The determination of the total viable count (TVC) was performed in triplicate according to the procedures reported by other authors [15,27]. Hake samples (4 g) were transferred to a stomacher bag. Then, 36 mL of sterile 0.1% peptone water was added to the bag and homogenized for 2 min using a stomacher. Serial decimal dilutions (10¹ to 10⁶) were prepared, and 1 mL of the appropriate dilution was placed in a Petri dish and 20 mL of sterile PCA was added to the dish. The dishes were incubated at 35 °C for 72 h. The TVC was determined and expressed as a log colony forming unit per g fish sample (log CFU/g). According to the TVC results , the initial TVC of the hake samples was 4.56 ± 0.36 log CFU.g⁻¹.

2.5. Statistical Analysis

All experiments were performed at least in triplicate. All data were expressed as the mean values ± standard deviation (SD). One-way analysis of variance (ANOVA) was performed, and the significant differences among samples were determined by the Tukey HSD test (p < 0.05). Statistics were performed on the SigmaPlot Software 11.0 for Windows.

3. Results and Discussion

3.1. Development of LBG/Car Film Incorporating BLE or BEE

Different BLE or BEE concentrations were tested to select the films’ formulations for use as potential freshness colorimetric indicators. LBG/Car films presented a soft yellow color and were transparent, while films incorporating BLE or BEE showed a pink color (Figure 2). Based on visual examination of the film surface, namely the color uniformity throughout the film and handling properties, films containing 30% (w/w) of BLE or 50% (w/w) of BEE concentrations were selected for further analysis. Films containing BLE and BEE concentrations below 30% and 50%, respectively, presented very light and non-homogenous coloration and were very brittle when handled.

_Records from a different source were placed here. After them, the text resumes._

-- ==== Sys2Proof/Decode.lean ====
section
/-! DEFINITION. Decoding (spec 30_encoding.md R100 to R106 for the command word, R120 to R123 for a wire byte), total and
rejecting by name, and after it the encoder and the opcode table as data (spec/opcode_table.json). -/

namespace Sys2Proof

/-- Why a code decodes to nothing: the three classes of illegal word of R105, and a byte that is no wire constant. -/
inductive DecodeError where
  /-- R105 (a): `UNIT` is 4 to 15 -/
  | reservedUnit
  /-- R105 (b): `UNIT` and `OP` select no row -/
  | unusedOp
  /-- R105 (c): a bit of `ARG` outside the row's operand field is 1 -/
  | argNotZero
  /-- a byte that is none of the 18 WIRE8 rows (log 16) -/
  | unknownWireByte
deriving DecidableEq, Repr

/-! ### The fields of a command word (R100) -/

/-- `UNIT`, bits 31:28 -/
def unitOf (w : Word) : BitVec 4 := w.extractLsb' 28 4

/-- `OP`, bits 27:24 -/
def opOf (w : Word) : BitVec 4 := w.extractLsb' 24 4

/-- `ARG`, bits 23:0 -/
def argOf (w : Word) : BitVec 24 := w.extractLsb' 0 24

/-! ### Operands (R101): unsigned fields at the low end of `ARG`; the bits above must be 0 (R102) -/

/-- A row without operand: all of `ARG` must be 0. -/
def noOperand (arg : BitVec 24) (i : Instr) : Except DecodeError Instr :=
  if arg = 0 then .ok i else .error .argNotZero

/-- `b` or `a`: `ARG[0]`. -/
def bitOperand (arg : BitVec 24) (f : Bool → Instr) : Except DecodeError Instr :=
  if arg.extractLsb' 1 23 = 0 then .ok (f (arg.getLsbD 0)) else .error .argNotZero

/-- `res`: `ARG[1:0]`. -/
def resOperand (arg : BitVec 24) (f : BitVec 2 → Instr) : Except DecodeError Instr :=
  if arg.extractLsb' 2 22 = 0 then .ok (f (arg.extractLsb' 0 2)) else .error .argNotZero

/-- `v`: `ARG[7:0]`. -/
def byteOperand (arg : BitVec 24) (f : Byte → Instr) : Except DecodeError Instr :=
  if arg.extractLsb' 8 16 = 0 then .ok (f (arg.extractLsb' 0 8)) else .error .argNotZero

/-! ### The opcode map (R103), unit by unit -/

/-- The ten rows with `UNIT` = 0. -/
def decodeOw (op : BitVec 4) (arg : BitVec 24) : Except DecodeError Instr :=
  match op.toNat with
  | 0 => noOperand arg .owReset
  | 1 => bitOperand arg .owWbit
  | 2 => noOperand arg .owRbit
  | 3 => byteOperand arg .owWbyte
  | 4 => noOperand arg .owRbyte
  | 5 => resOperand arg .owSetres
  | 6 => noOperand arg .owConvert
  | 7 => noOperand arg .owRawtemp
  | 8 => noOperand arg .owGettemp
  | 9 => noOperand arg .owReadrom
  | _ => .error .unusedOp

/-- The seven rows with `UNIT` = 1. -/
def decodeI2c (op : BitVec 4) (arg : BitVec 24) : Except DecodeError Instr :=
  match op.toNat with
  | 0 => noOperand arg .i2cStart
  | 1 => noOperand arg .i2cStop
  | 2 => byteOperand arg .i2cWrite
  | 3 => bitOperand arg .i2cRead
  | 4 => noOperand arg .i2cWait
  | 5 => noOperand arg .i2cReset
  | 6 => .ok (.i2cSetfreq arg)
  | _ => .error .unusedOp

/-- The ten rows with `UNIT` = 2. -/
def decodeRs (op : BitVec 4) (arg : BitVec 24) : Except DecodeError Instr :=
  match op.toNat with
  | 0 => noOperand arg .rsGettemp
  | 1 => noOperand arg .rsGethum
  | 2 => noOperand arg .rsChkbat
  | 3 => bitOperand arg .rsSetheater
  | 4 => bitOperand arg .rsSetres
  | 5 => bitOperand arg .rsSetotp
  | 6 => bitOperand arg .rsSetscale
  | 7 => noOperand arg .rsUpdate
  | 8 => noOperand arg .rsReset
  | 9 => noOperand arg .rsConnreset
  | _ => .error .unusedOp

/-- The two rows with `UNIT` = 3. -/
def decodePw (op : BitVec 4) (arg : BitVec 24) : Except DecodeError Instr :=
  match op.toNat with
  | 0 => noOperand arg .pwSample
  | 1 => noOperand arg .pwGet
  | _ => .error .unusedOp

/-- R102: read `UNIT` and `OP`, find the row, check the must-be-zero bits of `ARG`, read the operand. -/
def decodeWord (w : Word) : Except DecodeError Instr :=
  match (unitOf w).toNat with
  | 0 => decodeOw (opOf w) (argOf w)
  | 1 => decodeI2c (opOf w) (argOf w)
  | 2 => decodeRs (opOf w) (argOf w)
  | 3 => decodePw (opOf w) (argOf w)
  | _ => .error .reservedUnit

/-- A byte of format WIRE8 (R120 to R123): the eighteen values are distinct; every other byte is no row of the table
(log 16). A status flag is read from the byte in which it alone is set. -/
def decodeWire (b : Byte) : Except DecodeError Instr :=
  match b.toNat with
  | 0x33 => .ok .owdevReadRom
  | 0x44 => .ok .owdevConvert
  | 0xBE => .ok .owdevReadScratchpad
  | 0x4E => .ok .owdevWriteScratchpad
  | 0xCC => .ok .owdevSkipRom
  | 0x1F => .ok .owcfg9bit
  | 0x3F => .ok .owcfg10bit
  | 0x5F => .ok .owcfg11bit
  | 0x7F => .ok .owcfg12bit
  | 0x03 => .ok .rsdevReadTemperature
  | 0x05 => .ok .rsdevReadHumidity
  | 0x07 => .ok .rsdevReadRegister
  | 0x06 => .ok .rsdevWriteRegister
  | 0x1E => .ok .rsdevResetDevice
  | 0x01 => .ok .rsflagResolution
  | 0x02 => .ok .rsflagOtpReload
  | 0x04 => .ok .rsflagHeater
  | 0x40 => .ok .rsflagBattery
  | _ => .error .unknownWireByte

/-- The decoder: total on every command word and every wire byte. -/
def decode : Code → Except DecodeError Instr
  | .cmd32 w => decodeWord w
  | .wire8 b => decodeWire b

/-- The bits `w` of a table row of `nbits` bits, as a code: the rows of 8 bits are WIRE8, all others CMD32; the bits
above `nbits` are 0. -/
def tableCode (nbits w : Nat) : Code :=
  if nbits ≤ 8 then .wire8 (BitVec.ofNat 8 w) else .cmd32 (BitVec.ofNat 32 w)

/-- The instruction the decoder reads from the bits `w` of a table row of `nbits` bits (none where it refuses). -/
def decodeTableWord (nbits w : Nat) : Option Instr :=
  match decode (tableCode nbits w) with
  | .ok i => some i
  | .error _ => none

/-! ### The encoder -/

/-- A command word from its three fields (R100). -/
def commandWord (unit op : BitVec 4) (arg : BitVec 24) : Word := unit ++ op ++ arg

/-- One-bit operand placed in `ARG[0]`, all other bits 0. -/
def bitArg (b : Bool) : BitVec 24 := (BitVec.ofBool b).setWidth 24

/-- The encoding of an instruction (R102: "fields placed, all other `ARG` bits 0"; section 5 for the wire constants). -/
def encode : Instr → Code
  | .owReset => .cmd32 (commandWord 0 0 0)
  | .owWbit b => .cmd32 (commandWord 0 1 (bitArg b))
  | .owRbit => .cmd32 (commandWord 0 2 0)
  | .owWbyte v => .cmd32 (commandWord 0 3 (v.setWidth 24))
  | .owRbyte => .cmd32 (commandWord 0 4 0)
  | .owSetres res => .cmd32 (commandWord 0 5 (res.setWidth 24))
  | .owConvert => .cmd32 (commandWord 0 6 0)
  | .owRawtemp => .cmd32 (commandWord 0 7 0)
  | .owGettemp => .cmd32 (commandWord 0 8 0)
  | .owReadrom => .cmd32 (commandWord 0 9 0)
  | .i2cStart => .cmd32 (commandWord 1 0 0)
  | .i2cStop => .cmd32 (commandWord 1 1 0)
  | .i2cWrite v => .cmd32 (commandWord 1 2 (v.setWidth 24))
  | .i2cRead a => .cmd32 (commandWord 1 3 (bitArg a))
  | .i2cWait => .cmd32 (commandWord 1 4 0)
  | .i2cReset => .cmd32 (commandWord 1 5 0)
  | .i2cSetfreq hz => .cmd32 (commandWord 1 6 hz)
  | .rsGettemp => .cmd32 (commandWord 2 0 0)
  | .rsGethum => .cmd32 (commandWord 2 1 0)
  | .rsChkbat => .cmd32 (commandWord 2 2 0)
  | .rsSetheater b => .cmd32 (commandWord 2 3 (bitArg b))
  | .rsSetres b => .cmd32 (commandWord 2 4 (bitArg b))
  | .rsSetotp b => .cmd32 (commandWord 2 5 (bitArg b))
  | .rsSetscale b => .cmd32 (commandWord 2 6 (bitArg b))
  | .rsUpdate => .cmd32 (commandWord 2 7 0)
  | .rsReset => .cmd32 (commandWord 2 8 0)
  | .rsConnreset => .cmd32 (commandWord 2 9 0)
  | .pwSample => .cmd32 (commandWord 3 0 0)
  | .pwGet => .cmd32 (commandWord 3 1 0)
  | .owdevReadRom => .wire8 Config.owReadRom
  | .owdevConvert => .wire8 Config.owConvert
  | .owdevReadScratchpad => .wire8 Config.owReadScratchpad
  | .owdevWriteScratchpad => .wire8 Config.owWriteScratchpad
  | .owdevSkipRom => .wire8 Config.owSkipRom
  | .owcfg9bit => .wire8 0x1F
  | .owcfg10bit => .wire8 0x3F
  | .owcfg11bit => .wire8 0x5F
  | .owcfg12bit => .wire8 0x7F
  | .rsdevReadTemperature => .wire8 Config.rsReadTemperature
  | .rsdevReadHumidity => .wire8 Config.rsReadHumidity
  | .rsdevReadRegister => .wire8 Config.rsReadRegister
  | .rsdevWriteRegister => .wire8 Config.rsWriteRegister
  | .rsdevResetDevice => .wire8 Config.rsResetDevice
  | .rsflagResolution => .wire8 0x01
  | .rsflagOtpReload => .wire8 0x02
  | .rsflagHeater => .wire8 0x04
  | .rsflagBattery => .wire8 0x40

/-! ### The opcode table as data (R103, R120 to R123; spec/opcode_table.json) -/

/-- A row's `match` and `mask` in its format: a code selects the row when `bits & mask = match` (R103). -/
inductive Row where
  | cmd32 (pattern mask : Word)
  | wire8 (pattern mask : Byte)
deriving DecidableEq, Repr

/-- A code selects a row when it has the row's format and `bits & mask = match` (R103). -/
def Row.selects : Row → Code → Bool
  | .cmd32 pattern mask, .cmd32 w => w &&& mask == pattern
  | .wire8 pattern mask, .wire8 b => b &&& mask == pattern
  | .cmd32 _ _, .wire8 _ => false
  | .wire8 _ _, .cmd32 _ => false

/-- The row of spec/opcode_table.json an instruction stands for. -/
def Instr.row : Instr → Row
  | .owReset => .cmd32 0x00000000 0xFFFFFFFF
  | .owWbit _ => .cmd32 0x01000000 0xFFFFFFFE
  | .owRbit => .cmd32 0x02000000 0xFFFFFFFF
  | .owWbyte _ => .cmd32 0x03000000 0xFFFFFF00
  | .owRbyte => .cmd32 0x04000000 0xFFFFFFFF
  | .owSetres _ => .cmd32 0x05000000 0xFFFFFFFC
  | .owConvert => .cmd32 0x06000000 0xFFFFFFFF
  | .owRawtemp => .cmd32 0x07000000 0xFFFFFFFF
  | .owGettemp => .cmd32 0x08000000 0xFFFFFFFF
  | .owReadrom => .cmd32 0x09000000 0xFFFFFFFF
  | .i2cStart => .cmd32 0x10000000 0xFFFFFFFF
  | .i2cStop => .cmd32 0x11000000 0xFFFFFFFF
  | .i2cWrite _ => .cmd32 0x12000000 0xFFFFFF00
  | .i2cRead _ => .cmd32 0x13000000 0xFFFFFFFE
  | .i2cWait => .cmd32 0x14000000 0xFFFFFFFF
  | .i2cReset => .cmd32 0x15000000 0xFFFFFFFF
  | .i2cSetfreq _ => .cmd32 0x16000000 0xFF000000
  | .rsGettemp => .cmd32 0x20000000 0xFFFFFFFF
  | .rsGethum => .cmd32 0x21000000 0xFFFFFFFF
  | .rsChkbat => .cmd32 0x22000000 0xFFFFFFFF
  | .rsSetheater _ => .cmd32 0x23000000 0xFFFFFFFE
  | .rsSetres _ => .cmd32 0x24000000 0xFFFFFFFE
  | .rsSetotp _ => .cmd32 0x25000000 0xFFFFFFFE
  | .rsSetscale _ => .cmd32 0x26000000 0xFFFFFFFE
  | .rsUpdate => .cmd32 0x27000000 0xFFFFFFFF
  | .rsReset => .cmd32 0x28000000 0xFFFFFFFF
  | .rsConnreset => .cmd32 0x29000000 0xFFFFFFFF
  | .pwSample => .cmd32 0x30000000 0xFFFFFFFF
  | .pwGet => .cmd32 0x31000000 0xFFFFFFFF
  | .owdevReadRom => .wire8 0x33 0xFF
  | .owdevConvert => .wire8 0x44 0xFF
  | .owdevReadScratchpad => .wire8 0xBE 0xFF
  | .owdevWriteScratchpad => .wire8 0x4E 0xFF
  | .owdevSkipRom => .wire8 0xCC 0xFF
  | .owcfg9bit => .wire8 0x1F 0xFF
  | .owcfg10bit => .wire8 0x3F 0xFF
  | .owcfg11bit => .wire8 0x5F 0xFF
  | .owcfg12bit => .wire8 0x7F 0xFF
  | .rsdevReadTemperature => .wire8 0x03 0xFF
  | .rsdevReadHumidity => .wire8 0x05 0xFF
  | .rsdevReadRegister => .wire8 0x07 0xFF
  | .rsdevWriteRegister => .wire8 0x06 0xFF
  | .rsdevResetDevice => .wire8 0x1E 0xFF
  | .rsflagResolution => .wire8 0x01 0x01
  | .rsflagOtpReload => .wire8 0x02 0x02
  | .rsflagHeater => .wire8 0x04 0x04
  | .rsflagBattery => .wire8 0x40 0x40

end Sys2Proof
end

3.2. Physicochemical Properties of the Developed Films

3.2.1. Optical Properties: Color and Opacity

The color parameters (L*, a*, and b*) and opacity of the various films developed are shown in

Table 1. Color parameters (L*, a* and b*) and opacity of the control, BLE, and BEE films.

Films	L*	a*	b*	Opacity (%)
Control	89.13 ± 2.51 a	0.14 ± 0.05 a	5.18 ± 0.82 a	13.55 ± 1.81 a
BLE	41.01 ± 1.46 b	40.76 ± 3.20 b	4.74 ± 1.90 b	37.41 ± 2.73 b
BEE	56.80 ± 0.84 b	51.58 ± 0.96 c	−4.35 ± 0.23 c	24.86 ± 1.18 c

^a–c Different superscript letters in the same column indicate significant differences (p < 0.05).

. The control film showed a higher transparency and luminosity (i.e., higher L* value) than the BLE and BEE films. The BLE addition to the film led to a decrease in L* and b* parameters (p < 0.05), which demonstrated a decrease in film brightness and an increase in the blue color of the film (Table 1). On the other hand, there was a significant increase in a* value (p < 0.05) compared to the control film, which represented an increment in red coloration of the film. This result was in line with the reddish/purple color of the BLE, contributing to the red/purple color of the BLE film. Qin et al. [5] also concluded that the rise in the anthocyanin-rich extract from Lycium ruthenicum Murr content within starch films significantly increased the a* value and decreased the b* value, indicating a change in film color to red. Merz et al. [28] observed that the color of the chitosan and polyvinyl alcohol film changed to red when anthocyanins from the jambolana fruit were added. The addition of BEE also caused a decrease in the L* and b* values (p < 0.05) of the control films (Table 1). Furthermore, the a* value of the BEE film had a higher increase when compared to the BLE film (p < 0.05). For this reason, the pink/red color was more visible on the BEE films (Figure 2). These changes in the color parameters after adding red pigments such as betalains from beetroot have previously been reported. For instance, Wu et al. [13] showed that films based on LBG/polyvinyl alcohol with betacyanins from the cockscomb flower were reddish-purple, which caused an increase in the a* value. A similar color was also observed in pectin-based films incorporating the beetroot extract [29].

Film opacity refers to the film’s ability to act as a barrier to light. The higher the opacity value, the lower the film transparency. The control film showed the lowest opacity value compared to the BLE and BEE films, confirming its high transparency (Table 1). The BLE film presented the highest opacity value compared to the BEE films. Thus, the BLE film reduced the film transparency and hindered the passage of light through it, which has great potential to prevent oxidative rancidity in foods caused by exposure to light [30]. Other works have reported similar film opacity results where the increase in film opacity was due to the incorporation of natural extracts in bio-based intelligent films [31,32].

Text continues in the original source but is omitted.